Published Tuesday, November 22, 2011

Bahrain's Independent Commission of Inquiry (BICI) will publish Wednesday the findings of its three month investigation into violations of human rights. In utter insensitivity to the victims, the panel of government-appointed international law experts will hand over their report to the King of Bahrain at a “launch party” at his palace.

Apparently the head of the king’s Royal Court, one of the notorious hardliners in the ruling family who had a hand in the state’s repression, sees this occasion as some kind of celebration.

Much fanfare is expected, and invitations have been sent directly to the doorsteps of journalists and international NGOs, after locking them out of the country, if not throwing them out over the past eight months.

Meanwhile, local NGOs like the Bahrain Centre for Human Rights, that has been the strongest advocate of victims, has been kept off the invitation list.

Critics’ skepticism towards the commission largely stems from the way it was established, through a unilateral decision by the King, reinforcing the key problem of authoritarianism in the country. No consultations of any sort over the decision to establish the commission, its functions, its mandate, the terms of reference or selection of commissioners took place; not with the victims nor with civil society organizations.

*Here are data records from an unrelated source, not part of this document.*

/-! ## The copies of the front end -/

section
variable {m : Cmd} {t : State} {bs : List Byte}

theorem blockRead_of_pending (hm : firstCmd (s.dev.core k) (fun m => m.isWork && !m.admitted && m.block.isNone) = some m)
    (hf : frontStep s k m 18 m.work.cblock (blockBytes m) .desc = (t, none)) : blockRead s k = t := by
  simp only [blockRead, hm, hf]

theorem blockRead_of_taken (hm : firstCmd (s.dev.core k) (fun m => m.isWork && !m.admitted && m.block.isNone) = some m)
    (hf : frontStep s k m 18 m.work.cblock (blockBytes m) .desc = (t, some bs)) :
    blockRead s k = t.upd (fun d => d.modCore k (fun c =>
      { c.modCmd m.uid (fun x => { x with block := some (bytesToWords (blockBytes x / 8) bs) }) with moved := true })) := by
  simp only [blockRead, hm, hf]

theorem bundleCopy_of_pending (hm : firstCmd (s.dev.core k) (fun m => m.isWork && m.admitted && !m.copied) = some m)
    (hf : frontStep s k m 19 m.work.bundle (64 * m.work.ndesc) .desc = (t, none)) : bundleCopy s k = t := by
  simp only [bundleCopy, hm, hf]

theorem swatchCopy_of_pending {n : Nat} (hm : swatchCmd s.params (s.dev.core k) n = some m)
    (hf : frontStep s k m (20 + n) (swatchVa m.work n) 256 .read = (t, none)) : swatchCopy s n k = t := by
  simp only [swatchCopy, hm, hf]

theorem swatchCopy_of_taken {n : Nat} (hm : swatchCmd s.params (s.dev.core k) n = some m)
    (hf : frontStep s k m (20 + n) (swatchVa m.work n) 256 .read = (t, some bs)) :
    swatchCopy s n k = t.upd (fun d => d.modCore k (fun c =>
      { c.modCmd m.uid (fun m => { m with swDone := m.swDone ++ [n] }) with stores := updAt (fun _ => bs) n c.stores, moved := true })) := by
  simp only [swatchCopy, hm, hf]

end

end Sys2Proof.Machine

namespace Sys2Proof

open Machine

/-- Settles O41: a front copy stands in one of the three cases of `frontStep_of_left`, `frontStep_of_here` and `frontStep_of_waiting`, and each
command of the front is what it does with that step. -/
theorem coreFrontCommands : Obligations.CoreFrontCommands := by
  refine ⟨?admission, ?block, ?bundle, ?bundleLeft, ?swatch, ?idle⟩
  case admission =>
    intro s i k hk hs
    exact onCore_of_inService hk hs
  case block =>
    intro s i k m hk hs hm
    rw [exec_commandBlockRead, onCore_of_inService hk hs]
    refine ⟨fun h => ?_, fun hl hh => ?_, fun hl hr => ?_⟩
    · rw [blockRead_of_taken hm (frontStep_of_here h)]
    · rw [blockRead_of_pending hm (frontStep_of_left hl hh)]
    · rw [blockRead_of_pending hm (frontStep_of_waiting hl hr)]
  case bundle =>
    intro s i k m n ds s1 d1 d2 hk hs hm hn h hs1 hds hd1 hd2
    rw [exec_bundleCopy, onCore_of_inService hk hs]
    subst hn hs1 hds hd1 hd2
    simp only [bundleCopy, hm, frontStep_of_here h]
    rfl
  case bundleLeft =>
    intro s i k m hk hs hm hl hh
    rw [exec_bundleCopy, onCore_of_inService hk hs, bundleCopy_of_pending hm (frontStep_of_left hl hh)]
  case swatch =>
    intro s i n k m hk hs hm
    rw [exec_swatchCopy, onCore_of_inService hk hs]
    refine ⟨fun h => ?_, fun hl hh => ?_⟩
    · rw [swatchCopy_of_taken hm (frontStep_of_here h)]
    · rw [swatchCopy_of_pending hm (frontStep_of_left hl hh)]
  case idle =>
    intro s i h
    exact ⟨onCore_of_idle h, onCore_of_idle h, onCore_of_idle h, fun _ => onCore_of_idle h, onCore_of_idle h⟩

end Sys2Proof
end

section
/-! Completion of a command in its core and the multicast of a packet: what opens each, and what closes it. -/

namespace Sys2Proof.Machine

variable {s : State} {k : Nat}

/-! ## CORE_COMPLETION -/

section
variable {uid : Nat} {m : Cmd}

/-- A command with no statistics left to write leaves its core (R133, R257). -/
theorem coreComplete_of_done (hc : (s.dev.core k).cmd uid = some m) (hp : allParts s.params (s.dev.core k) uid = true)
    (hh : (s.dev.core k).atHead uid = true) (ha : m.acks = 0)
    (hw : m.fail.isSome = true ∨ m.statsWritten = true ∨ statsWrites ((siteIndex s.dev k).getD 0) m = []) :
    coreComplete s uid k = leaveCore s k ((siteIndex s.dev k).getD 0) m := by
  have hopen : ¬ (!allParts s.params (s.dev.core k) uid || !(s.dev.core k).atHead uid || m.acks != 0) = true := by simp [hp, hh, ha]
  have hleave : (m.fail.isSome || m.statsWritten || (statsWrites ((siteIndex s.dev k).getD 0) m).isEmpty) = true := by
    simpa [or_assoc] using hw
  unfold coreComplete
  dsimp only
  rw [hc]
  dsimp only
  rw [if_neg hopen, if_pos hleave]

theorem coreComplete_of_acks (hc : (s.dev.core k).cmd uid = some m) (ha : m.acks ≠ 0) : coreComplete s uid k = s := by
  simp [coreComplete, hc, ha]

end

/-! ## MULTICAST -/

section
variable {q : QRef} {p : Pkt} {parity : Option Nat}

theorem multicastQueue_of_none (h : ∀ p ∈ (s.dev.queue q).flight, p.stage ≠ .multicast) : multicastQueue q parity s = s := by
  have hf : (s.dev.queue q).flight.find? (fun p => p.stage == .multicast) = none := by simpa using h
  simp only [multicastQueue, hf]

/-- R256: a queue that may not go on multicasts nothing. -/
theorem multicastQueue_of_stopped (hp : (s.dev.queue q).flight.find? (fun p => p.stage == .multicast) = some p) (hq : mayGoOn s.dev q = false) :
    multicastQueue q parity s = s := by
  simp [multicastQueue, hp, hq]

To make things worse the commission’s chairperson, Mahmoud Cherif Bassiouni persistently made statements to the press that absolved the head of state of responsibility over human rights violations right from the very start.

This seriously affected the perception of partiality of the commission. At one point, thousands of protestors gathered on BICI’s premises to protest the failures of the government, forcing the commission to close.

The statistics are baffling – since February 14 when the uprising began, over 1500 have been arrested, 500 remain in detention, including my husband, 45 people have been killed, hundreds wounded and nearly 3000 sacked from their jobs.

The campaign of persecution was relentless and unceasing. One of its latest victims is 16 year old Ali Alsatrawi. His dismembered body was buried just three days ago, after being driven over by a police security jeep.

Despite the violence, the people of Bahrain continue in their brave ‘intifada’ with daily protests. By the Ministry of Interior’s own account, they have “dealt with” 1300 protests over the past five months. The uprising in Bahrain has not been ‘crushed’ or ‘quelled’ despite the introduction of Saudi troops in March.

People like myself affected by the repressive government crackdown with family members that have been killed, tortured, fired, expelled, or are in exile or in hiding, will be the most capable of judging this report.

My husband, Ghazi Farhan, was arrested on April 12 and later sentenced to 3 years in jail. He is completely apolitical. The anger I have is not because I am separated from my husband or have become a single mother with a newborn baby. It is much deeper. It is because of the repeated cycles of injustices that each generation has had to face over the past century that culminated in the biggest uprising in Bahrain’s history.

This regime has sought to radically alter the make up of the country’s population – through political naturalization of thousands of foreigners – and the physical land mass of the island – through mass land reclamation from the sea. Bahrain’s government has failed to come to terms with the land and the people it governs. That is at the heart of the popular revolt in Bahrain.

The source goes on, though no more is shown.